Photo by Alexandria Living Magazine
The front entrance of Woodlawn mansion.
Tucked away off of Route 1 just south of Jeff Todd Way, and surrounded by land belonging to Fort Belvoir, sit two historic houses owned by the National Trust for Historic Preservation – Woodlawn and Frank Lloyd Wright’s Pope-Leighey House.
At first glance the two houses seem very different. Woodlawn is a 9,000 square foot brick mansion that was built between 1800 and 1805 as a gift for Martha Washington’s granddaughter, Eleanor “Nellie” Park Custis and her husband, Major Lawrence Lewis. It was built on a hill with views of the Potomac River and Mount Vernon in the distance. The house was designed by Dr. William Thornton, the same architect who designed the U.S. Capitol.
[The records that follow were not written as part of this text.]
-- ==== Sys2Proof/Laws/PerInstr.lean ====
section
/-!
SUPPORT. One lemma per constructor of Instr: the word of a command is selected by its row of the opcode table
(spec/30_encoding.md R75: every row has the mask 0xFC000000000000FF and matches its OP).
-/

namespace Sys2Proof.Laws.OpcodeRow

/-- The word of `i`, under the table's mask, is the row's match. -/
def Statement (i : Instr) : Prop :=
  encode i &&& 0xFC000000000000FF#64 = (opcode i).zeroExtend 64

/-- The mask keeps the `OP` field of a command word and nothing else. -/
theorem commandWord_masked (op a f : Byte) (b c : Half) (v o : Bool) :
    commandWord op a f b c v o &&& 0xFC000000000000FF#64 = op.zeroExtend 64 := by
  apply BitVec.eq_of_getLsbD_eq
  intro k hk
  have : k ∈ List.range 64 := by simpa using hk
  revert this
  simp only [commandWord, List.range, List.range.loop, List.mem_cons, List.not_mem_nil, or_false]
  rintro (h | h | h | h | h | h | h | h | h | h | h | h | h | h | h | h | h | h | h | h | h | h | h | h | h | h | h | h |
    h | h | h | h | h | h | h | h | h | h | h | h | h | h | h | h | h | h | h | h | h | h | h | h | h | h | h | h | h | h |
    h | h | h | h | h | h) <;> subst h <;> simp

theorem crc16 (len : Half) : Statement (.crc16 len) := commandWord_masked _ _ _ _ _ _ _
theorem validate (len : Half) : Statement (.validate len) := commandWord_masked _ _ _ _ _ _ _
theorem encode8 (addr : Byte) (fc : Byte) (reg : Half) (value : Half) : Statement (.encode8 addr fc reg value) := commandWord_masked _ _ _ _ _ _ _
theorem encode4 (addr : Byte) (fc : Byte) : Statement (.encode4 addr fc) := commandWord_masked _ _ _ _ _ _ _
theorem receive (len : Half) (timeout : Half) : Statement (.receive len timeout) := commandWord_masked _ _ _ _ _ _ _
theorem sendRead (fc : Byte) (reg : Half) (count : Half) (verify : Bool) (override : Bool) (addr : Byte) : Statement (.sendRead fc reg count verify override addr) := commandWord_masked _ _ _ _ _ _ _
theorem writeReg (reg : Half) (value : Half) : Statement (.writeReg reg value) := commandWord_masked _ _ _ _ _ _ _
theorem setAddress (addr : Byte) : Statement (.setAddress addr) := commandWord_masked _ _ _ _ _ _ _
theorem setPowerAlarm (watts : Half) : Statement (.setPowerAlarm watts) := commandWord_masked _ _ _ _ _ _ _
theorem resetEnergy : Statement .resetEnergy := commandWord_masked _ _ _ _ _ _ _
theorem updateValues : Statement .updateValues := commandWord_masked _ _ _ _ _ _ _
theorem decode : Statement .decode := commandWord_masked _ _ _ _ _ _ _
theorem readVoltage : Statement .readVoltage := commandWord_masked _ _ _ _ _ _ _
theorem readCurrent : Statement .readCurrent := commandWord_masked _ _ _ _ _ _ _
theorem readPower : Statement .readPower := commandWord_masked _ _ _ _ _ _ _
theorem readEnergy : Statement .readEnergy := commandWord_masked _ _ _ _ _ _ _
theorem readFrequency : Statement .readFrequency := commandWord_masked _ _ _ _ _ _ _
theorem readPf : Statement .readPf := commandWord_masked _ _ _ _ _ _ _
theorem readAlarms : Statement .readAlarms := commandWord_masked _ _ _ _ _ _ _
theorem getPowerAlarm : Statement .getPowerAlarm := commandWord_masked _ _ _ _ _ _ _

end Sys2Proof.Laws.OpcodeRow
end

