/-- R145: the loop of `receive` makes such a run. -/
theorem receiveLoop_run (n : Nat) (t : Half) (more : Nat) (s : State) :
    ∃ bytes ending events, LoopRun t s.rxStart more bytes ending events ∧
      (receiveLoop n t more s).1.rxbuf = s.rxbuf ++ bytes ∧
      (receiveLoop n t more s).1.env.history = s.env.history ++ events ∧
      (receiveLoop n t more s).2 = receivedFor (s.rxbuf ++ bytes) ending := by
  induction more generalizing s with
  | zero => exact ⟨[], .full, [], .full, by simp [receiveLoop, State.verdict_eq_receivedFor s (ending := .full)]⟩
  | succ more ih =>
    simp only [receiveLoop]
    split
    · exact ⟨[], .full, [], .full, by simp [State.verdict_eq_receivedFor s (ending := .full)]⟩
    · split
      · exact ⟨[], .deadline, _, .deadline, by simp, rfl,
          by simp [State.verdict_eq_receivedFor s (ending := .deadline)]⟩
      · next ms hms =>
        have htime := State.remaining_leavesTime hms
        have hread : ∀ a, s.afterNow.rxAnswer = a →
            (s.afterNow.afterRx ms).env.history = s.env.history ++ [.now s.now, .rxRead ms a] := by
          rintro _ rfl
          simp [State.now, State.rxAnswer]
        split
        · next b ha =>
          obtain ⟨bytes, ending, events, hrun, hbuf, hhist, hret⟩ := ih ((s.afterNow.afterRx ms).pushRx b)
          refine ⟨b :: bytes, ending, _, .byte htime hrun, by simp [hbuf], ?_, by simp [hret]⟩
          rw [hhist, State.pushRx_env, hread _ ha]
          simp
        · next ha =>
          exact ⟨[], .nothing, _, .nothing htime, by simp, hread _ ha,
            by simp [State.verdict_eq_receivedFor s (ending := .nothing)]⟩
        · next ha => exact ⟨[], .error, _, .error htime, by simp, hread _ ha, rfl⟩

/-- Every receive is a run of the loop after the sample that is `RX_START`. -/
theorem receive_run (n : Nat) (t : Half) (s : State) :
    ∃ ending events, LoopRun t s.env.now n (receive n t s).1.rxbuf ending events ∧
      (receive n t s).1.env.history = s.env.history ++ .now s.env.now :: events ∧
      (receive n t s).2 = receivedFor (receive n t s).1.rxbuf ending := by
  obtain ⟨bytes, ending, events, hrun, hbuf, hhist, hret⟩ := receiveLoop_run n t n s.startRx
  obtain rfl : (receive n t s).1.rxbuf = bytes := hbuf
  exact ⟨ending, events, hrun, by simpa [receive] using hhist, hret⟩

/-! ## Bounds -/

theorem LoopRun.bytes_length_le {t : Half} {start : Time} {more : Nat} {bytes : List Byte} {ending : RxEnd}
    {events : List Event} (h : LoopRun t start more bytes ending events) : bytes.length ≤ more := by
  induction h with
  | byte _ _ ih => simpa using ih
  | _ => exact Nat.zero_le _

/-- R146, of the loop: the sample `RX_START` comes before it. -/
theorem LoopRun.bounds {t : Half} {start : Time} {more : Nat} {bytes : List Byte} {ending : RxEnd}
    {events : List Event} (h : LoopRun t start more bytes ending events) :
    events.countP Event.isByte ≤ more ∧ events.countP (fun e => e.isRx && !e.isByte) ≤ 1 ∧
      events.countP Event.isNow ≤ more := by
  induction h with
  | byte _ _ ih => simpa [List.countP_cons] using ih
  | _ => simp [List.countP_cons]

/-- Settles O21: the bounds of the loop, and one sample more. -/
theorem receiveMakesBoundedlyManyCalls : Obligations.ReceiveMakesBoundedlyManyCalls := by
  intro n t s
  obtain ⟨ending, events, hrun, hhist, -⟩ := receive_run n t s
  obtain ⟨hbyte, hother, hnow⟩ := hrun.bounds
  exact ⟨_, hhist, by simpa using hbyte, by simpa using hother, by simpa [List.countP_cons] using hnow⟩

/-! ## What a read asks for -/

/-- R145: each read of the loop follows directly on a sample that leaves time for it. -/
theorem LoopRun.read_after_sample {t : Half} {start : Time} {more : Nat} {bytes : List Byte} {ending : RxEnd}
    {events : List Event} (h : LoopRun t start more bytes ending events) {before after : List Event} {ms : Time}
    {a : RxAnswer} (he : events = before ++ .rxRead ms a :: after) :
    ∃ earlier sample, before = earlier ++ [.now sample] ∧ LeavesTime t (sample - start) ms := by
  induction h generalizing before with
  | full => rcases before with _ | ⟨_, before⟩ <;> cases he
  | deadline => rcases before with _ | ⟨_, _ | ⟨_, before⟩⟩ <;> cases he
  | nothing h | error h =>
    rcases before with _ | ⟨_, _ | ⟨_, _ | ⟨_, before⟩⟩⟩ <;> cases he
    exact ⟨[], _, rfl, h⟩
  | byte h rest ih =>
    rcases before with _ | ⟨_, _ | ⟨_, before⟩⟩ <;> cases he
    · exact ⟨[], _, rfl, h⟩
    · obtain ⟨earlier, sample, rfl, htime⟩ := ih rfl
      exact ⟨_ :: _ :: earlier, sample, rfl, htime⟩

/-- Settles O22: the sample before a read leaves time for it. -/
theorem receiveAsksForTheRemainingTime : Obligations.ReceiveAsksForTheRemainingTime := by
  intro n t s
  obtain ⟨ending, events, hrun, hhist, -⟩ := receive_run n t s
  refine ⟨events, receive_rxStart n t s, hhist, fun before after ms a he => ?_⟩
  obtain ⟨earlier, sample, hbefore, htime⟩ := hrun.read_after_sample he
  exact ⟨earlier, sample, hbefore, htime.1, htime.2, htime.bounds⟩

/-! ## What is returned -/

/-- R147, R152: the three results of a receive. -/
theorem receivedFor_cases (bytes : List Byte) (ending : RxEnd) :
    (ending = .error ∧ receivedFor bytes ending = ⟨0, .transportError⟩) ∨
      (ending ≠ .error ∧ validate bytes = true ∧ receivedFor bytes ending = ⟨bytes.length, .ok⟩) ∨
      (ending ≠ .error ∧ validate bytes = false ∧ receivedFor bytes ending = ⟨0, .rxFail⟩) := by
  unfold receivedFor
  split_ifs with he hv
  · exact .inl ⟨he, rfl⟩
  · exact .inr (.inl ⟨he, hv, rfl⟩)
  · exact .inr (.inr ⟨he, Bool.eq_false_of_not_eq_true hv, rfl⟩)
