-- ==== Sys2Proof/WellFormed.lean ====
section
/-! DEFINITION. Which instructions and which host events the core admits. The width of every instruction field is in its type and
30 R73 makes all values of every field legal, so `Instr.wf` checks ranges that hold of every instruction; the events carry host
data of any size, and `Event.wf` is the admission rule of 60 R183 and R184. -/

namespace Sys2Proof

/-- The operand fields of an instruction, each as its value and the bound 30 R71 gives it. -/
def Instr.fields : Instr → List (Nat × Nat)
  | .cls => []
  | .ret => []
  | .jp nnn => [(nnn.toNat, 4096)]
  | .call nnn => [(nnn.toNat, 4096)]
  | .sei x kk => [(x.toNat, 16), (kk.toNat, 256)]
  | .snei x kk => [(x.toNat, 16), (kk.toNat, 256)]
  | .ser x y => [(x.toNat, 16), (y.toNat, 16)]
  | .sner x y => [(x.toNat, 16), (y.toNat, 16)]
  | .ldi x kk => [(x.toNat, 16), (kk.toNat, 256)]
  | .addi x kk => [(x.toNat, 16), (kk.toNat, 256)]
  | .mov x y => [(x.toNat, 16), (y.toNat, 16)]
  | .or x y => [(x.toNat, 16), (y.toNat, 16)]
  | .and x y => [(x.toNat, 16), (y.toNat, 16)]
  | .xor x y => [(x.toNat, 16), (y.toNat, 16)]
  | .add x y => [(x.toNat, 16), (y.toNat, 16)]
  | .sub x y => [(x.toNat, 16), (y.toNat, 16)]
  | .shr x y => [(x.toNat, 16), (y.toNat, 16)]
  | .subn x y => [(x.toNat, 16), (y.toNat, 16)]
  | .shl x y => [(x.toNat, 16), (y.toNat, 16)]
  | .lda nnn => [(nnn.toNat, 4096)]
  | .jpv0 nnn => [(nnn.toNat, 4096)]
  | .rnd x kk => [(x.toNat, 16), (kk.toNat, 256)]
  | .drw x y n => [(x.toNat, 16), (y.toNat, 16), (n.toNat, 16)]
  | .skp x => [(x.toNat, 16)]
  | .sknp x => [(x.toNat, 16)]
  | .lddt x => [(x.toNat, 16)]
  | .wkey x => [(x.toNat, 16)]
  | .stdt x => [(x.toNat, 16)]
  | .stst x => [(x.toNat, 16)]
  | .adda x => [(x.toNat, 16)]
  | .font x => [(x.toNat, 16)]
  | .bcd x => [(x.toNat, 16)]
  | .stm x => [(x.toNat, 16)]
  | .ldm x => [(x.toNat, 16)]

/-- A field holds a value below its bound. -/
def fieldInRange (f : Nat × Nat) : Bool := decide (f.1 < f.2)

/-- Every operand field is in range (30 R73: every value of every field is legal). -/
def Instr.wf (i : Instr) : Bool := i.fields.all fieldInRange

/-- A key index names one of the 16 keys (60 R184, D23). -/
def keyIndexOk (k : Nat) : Bool := decide (k < 16)

/-- A program image fits `PROG_MAX` = 3584 bytes (00 R5, 60 R183, D17). -/
def imageOk (bytes : List Byte) : Bool := decide (bytes.length ≤ 3584)

/-- The events the core admits; the others are refused. -/
def Event.wf : Event → Bool
  | .reset => true
  | .load bytes => imageOk bytes
  | .step => true
  | .tick => true
  | .keyPress k => keyIndexOk k
  | .keyRelease k => keyIndexOk k
  | .dirtyClear => true

end Sys2Proof
end

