-- ==== Sys2Proof/Machine/Core.lean ====
section
/-! DEFINITION. The machine as the host's interface takes it. -/

def Sys2Proof.core : Host.Core :=
  { State := Sys2Proof.Machine.State
    Fault := Sys2Proof.Machine.Fault
    Refusal := Sys2Proof.Machine.Refusal
    step := Sys2Proof.Machine.step
    reset := Sys2Proof.Machine.State.reset }
end

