-- ==== Sys2Proof/Tests/Slice0.lean ====
section
/-! SUPPORT. The model's own tests. Expected results come from the spec: the patterns of 30 R76 for decoding, the vectors T-… and
S… of 95_test_vectors.md for steps and events. The witnesses at the end meet the hypotheses of the statements, all together, at the
boundary values of their ranges. -/

namespace Sys2Proof.Tests

open Sys2Proof Sys2Proof.Machine

set_option Elab.async false

/-! ### Helpers -/

/-- The reset state with some registers set. -/
def st (rs : List (Nibble × Byte)) : State := rs.foldl (fun s p => s.setReg p.1 p.2) State.reset

/-- The outcome of one step on the word `w` placed at `pc`. -/
def run (w : Nat) (s : State) : Result := step (s.withFetchWord 16 w)

/-- What a next state shows through `f`. -/
def look {α : Type} (f : State → α) : Result → Option α
  | .next t => some (f t)
  | _ => none

/-- The fault of an outcome. -/
def faultIn : Result → Option Fault
  | .fault f => some f
  | _ => none

/-- The state after an event. -/
def after (e : Event) (s : State) : Option State :=
  match deliver e s with
  | .ok (t, _) => some t
  | .error _ => none

/-- A framebuffer with the given cells set. -/
def cells (ps : List Nat) : BitVec 2048 := ps.foldl (fun f p => f ||| BitVec.twoPow 2048 p) 0#2048

/-! ### Well-formedness: a term for each check, which the check refuses -/

theorem test_wf_field_nibble : fieldInRange (16, 16) = false ∧ fieldInRange (15, 16) = true := by decide +kernel
theorem test_wf_field_byte : fieldInRange (256, 256) = false ∧ fieldInRange (4096, 4096) = false := by decide +kernel
theorem test_wf_key_press : (Event.keyPress 16).wf = false ∧ (Event.keyPress 15).wf = true := by decide +kernel
theorem test_wf_key_release : (Event.keyRelease 16).wf = false ∧ (Event.keyRelease 0).wf = true := by decide +kernel
theorem test_wf_load : (Event.load (List.replicate 3585 0#8)).wf = false ∧ (Event.load (List.replicate 3584 0#8)).wf = true := by
  decide +kernel
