-- ==== Sys2Proof/Config.lean ====
section
/-! DEFINITION. What an implementation fixes and the spec leaves open: free values, constants without a body, so that no proof
can see what they are. -/
namespace Sys2Proof

/-- A free value of 64 bits, drawn with the state's counter `free`: a value the spec leaves open (log 1). -/
opaque Config.freeValue : Nat → BitVec 64

/-- The integer that a conversion gives which IEEE 754 calls invalid, by the conversion and the value converted: R50 does not state it
(log 10). -/
opaque Config.invalidInt : List Nat → BitVec 64

/-- The bytes of a PDR repository, FRU table or discovery answer that the spec names without giving (log 9), by command and byte. -/
opaque Config.freeByte : Nat → Nat → BitVec 8

/-- A field of MSTATE (R310) as its bytes hold it, named by numbers: the spec states no layout of MSTATE (log 58). -/
opaque Config.mstate : List (BitVec 8) → List Nat → Nat

/-- The 8-bit level of a PNG grey sample of fewer than 8 bits, by depth and sample: R171 states no rule (log 32). -/
opaque Config.greyLevel : Nat → Nat → BitVec 8

/-- The set of a stack cache that a line belongs to, by the line's key: R192 gives 16 ways and no rule of placing (log 156). -/
opaque Config.cacheSet : Nat → Nat

/-- The bytes of a message to another module that native flits carry, by the number of messages sent before it: R278 states what a message
carries and no layout (log 160). -/
opaque Config.messageBytes : Nat → List (BitVec 8)

/-- Whether the peer of a port has a rank, by port and rank: a flit sent to a peer that is not its DEST has TRANSIT set (R279; log 160). -/
opaque Config.peerIs : Nat → Nat → Bool

end Sys2Proof
end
Pope-Leighey House is a 1,200 square foot home designed by the father of modern architecture, Frank Lloyd Wright. The house was commissioned as a middle-class residence by the Pope family in 1939 and was originally located in Falls Church, Virginia. In 1946, the Pope family sold the house to the Leighey family. It was purchased by the National Trust and relocated to Woodlawn property in 1965 in order to preserve the house from demolition. It was moved to its current location on the property in 1995 after the ground at the first spot proved unstable.
Now, the two homes have a new executive director.
Shawn Halifax spent the majority of his career working for Charleston County Parks in Charleston, South Carolina. He was hired as the county’s first public historian in 1998 when he helped open the Caw Caw interpretive center, a site that included former rice plantations.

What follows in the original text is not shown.